Reyhan Diandri - detikNews
Sabtu, 02 Mei 2020 14:40 WIB
Pembom ikan
Foto: Kementerian Kelautan dan Perikanan
Jakarta -

Kementerian Kelautan dan Perikanan (KKP) melalui Direktorat Jenderal Pengawasan Sumber Daya Kelautan dan Perikanan (Ditjen PSDKP) menangkap tiga orang pelaku penangkapan ikan dengan perusakan (destructive fishing) melalui pengeboman di wilayah perairan sebelah Timur Pulau Kumeke, Kabupaten Bolaang Mongondow Timur (Boltim), Sulawesi Utara.

Direktur Jenderal PSDKP Tb Haeru Rahayu mengungkapkan bahwa KKP dan seluruh jajaran yang aktif turut membantu nelayan di saat kondisi sulit akibat COVID-19. Namun pihaknya tetap tegas melarang kegiatan penangkapan ikan yang merusak.

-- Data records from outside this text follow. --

/-- R281, R440: SEMADD and SEMSUB of a good counter with no waits: the counter takes the sum, held at 2³² − 1, or the difference, held
at 0; VALUE is the count after and FLAGS [0] says that it saturated; no other counter changes. A bad counter or n is BAD_ARG, a
poisoned counter POISONED.

R281, R283, R436, R440: SEMWAIT on a counter that has reached n answers at once, the consuming form with n taken off; on one that
has not, the core stalls with its wait held, or, asynchronous, goes on with PENDING. -/
def Obligations.CoreSemaphoreInstructions : Prop :=
  (∀ (s : State) (c : Fin 68) (rd rs1 rs2 : BitVec 5) (ctr n : Nat), s.ready c → ((s.core c.val).getX rs1.toNat).toNat = ctr →
     ((s.core c.val).getX rs2.toNat).toNat = n →
     (4096 ≤ ctr ∨ n = 0 ∨ 2 ^ 32 ≤ n →
       Completes (exec (.semadd c rd rs1 rs2) s) (RegResult s c rd (resultWord 4 0 0)) ∧
       Completes (exec (.semsub c rd rs1 rs2) s) (RegResult s c rd (resultWord 4 0 0))) ∧
     (ctr < 4096 → 0 < n → n < 2 ^ 32 → s.rf .semFlagsPoison ctr = 1 →
       Completes (exec (.semadd c rd rs1 rs2) s) (RegResult s c rd (resultWord 6 0 0)) ∧
       Completes (exec (.semsub c rd rs1 rs2) s) (RegResult s c rd (resultWord 6 0 0))) ∧
     (ctr < 4096 → 0 < n → n < 2 ^ 32 → s.rf .semFlagsPoison ctr ≠ 1 → s.rf .semCountCount ctr < 2 ^ 32 →
       (s.waits = [] → s.rf .kprSecCtrlMapValid 0 ≠ 1 →
         Completes (exec (.semadd c rd rs1 rs2) s) (fun t =>
           t.rf .semCountCount ctr = Nat.min (2 ^ 32 - 1) (s.rf .semCountCount ctr + n) ∧
           SameRegs s t ((.semCountCount, ctr) :: if 2 ^ 32 ≤ s.rf .semCountCount ctr + n then [(.semFlagsAddSat, ctr)] else []) ∧
           (2 ^ 32 ≤ s.rf .semCountCount ctr + n → t.rf .semFlagsAddSat ctr = 1 ∧ Raised s t 10 0 [.log]) ∧
           SameCores s t c.val ∧ XWritten (s.core c.val) (t.core c.val) rd
             (resultWord 0 (if 2 ^ 32 ≤ s.rf .semCountCount ctr + n then 1 else 0) (t.rf .semCountCount ctr)))) ∧
       Completes (exec (.semsub c rd rs1 rs2) s) (fun t =>
         t.rf .semCountCount ctr = s.rf .semCountCount ctr - n ∧
         SameRegs s t ((.semCountCount, ctr) :: if s.rf .semCountCount ctr < n then [(.semFlagsSubSat, ctr)] else []) ∧
         (s.rf .semCountCount ctr < n → t.rf .semFlagsSubSat ctr = 1 ∧ Raised s t 10 0 [.log]) ∧
         SameCores s t c.val ∧ XWritten (s.core c.val) (t.core c.val) rd
           (resultWord 0 (if s.rf .semCountCount ctr < n then 1 else 0) (t.rf .semCountCount ctr))))) ∧
  (∀ (s : State) (c : Fin 68) (rd rs1 rs2 : BitVec 5) (ctr n : Nat), s.ready c → ((s.core c.val).getX rs1.toNat).toNat = ctr →
     ((s.core c.val).getX rs2.toNat).toNat = n → ctr < 4096 → 0 < n → n < 2 ^ 32 → s.rf .semFlagsPoison ctr ≠ 1 →
     s.rf .semCountCount ctr < 2 ^ 32 → s.waits = [] →
     (n ≤ s.rf .semCountCount ctr →
       Completes (exec (.semwait c rd rs1 rs2 false) s) (RegResult s c rd (resultWord 0 0 (s.rf .semCountCount ctr))) ∧
       Completes (exec (.semwaitConsume c rd rs1 rs2 false) s) (fun t => ∃ u, OnlyRegs s u [(.semCountCount, ctr)] ∧
         u.rf .semCountCount ctr = s.rf .semCountCount ctr - n ∧ RegResult u c rd (resultWord 0 0 (s.rf .semCountCount ctr - n)) t)) ∧
     (s.rf .semCountCount ctr < n → ∀ consume : Bool,
       let i := fun (async : Bool) => if consume then Instr.semwaitConsume c rd rs1 rs2 async else Instr.semwait c rd rs1 rs2 async
       Completes (exec (i false) s) (fun t => t = { s with cores := t.cores, waits := t.waits } ∧ SameCores s t c.val ∧
         t.core c.val = { s.core c.val with stall := some rd.toNat } ∧ t.waits = [⟨.core c.val rd.toNat false, ctr, n, consume, s.now⟩]) ∧
       ((s.core c.val).async.length < 4 →
         Completes (exec (i true) s) (fun t => SameCores s t c.val ∧ XWritten (s.core c.val) (t.core c.val) rd (resultWord 1 0 0) ∧
           (t.core c.val).pc = (s.core c.val).pc + 4 ∧ (t.core c.val).async = (s.core c.val).async ++ [⟨0x2B, 14, ctr⟩] ∧
           t.waits = [⟨.core c.val rd.toNat true, ctr, n, consume, s.now⟩] ∧ SameRegs s t []))))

"Penangkapan ikan menggunakan bom tetap tidak dapat dibenarkan dengan alasan apapun karena selain sangat merusak sumber daya ikan dan lingkungannya perilaku ini juga sudah sangat sering mencelakai pelakunya sendiri," ujar Tb Haeru, dalam keterangan tertulis, Sabtu (2/5/2020).

Lebih lanjut, Tb Haeru menjelaskan bahwa ketiga nelayan tersebut diamankan oleh Polsus PWP3K dan Pengawas Perikanan yang didukung oleh Kapal Pengawas Perikanan Hiu 02 pada posisi koordinat 00°48.350' LU dan 124°41.200' BT. Turut pula diamankan beberapa barang bukti di antaranya ikan hasil pengeboman, dua botol bom ikan, perahu motor tempel, kompresor, kaca mata selam, dan satu unit jaring.

Tb Haeru menyebutkan, bahwa ada juga upaya para pelaku untuk mengelabui para petugas. "Dari barang bukti yang ditemukan, tampak sekali bahwa pelaku berusaha mengelabui aparat kami. Mereka membawa jaring dan menyembunyikan perlengkapan seperti bom ikan. Namun berkat kecermatan dan kesigapan pengawas di lapangan, para pelaku tersebut tidak dapat mengelak saat ditangkap dengan barang bukti bom ikan tersebut," jelas Tb Haeru.

Tb Haeru pun memastikan, bahwa proses hukum akan berjalan sebagaimana ketentuan peraturan perundang-undangan yang berlaku. KKP tidak akan memberikan toleransi terhadap pelaku pengeboman ikan ini.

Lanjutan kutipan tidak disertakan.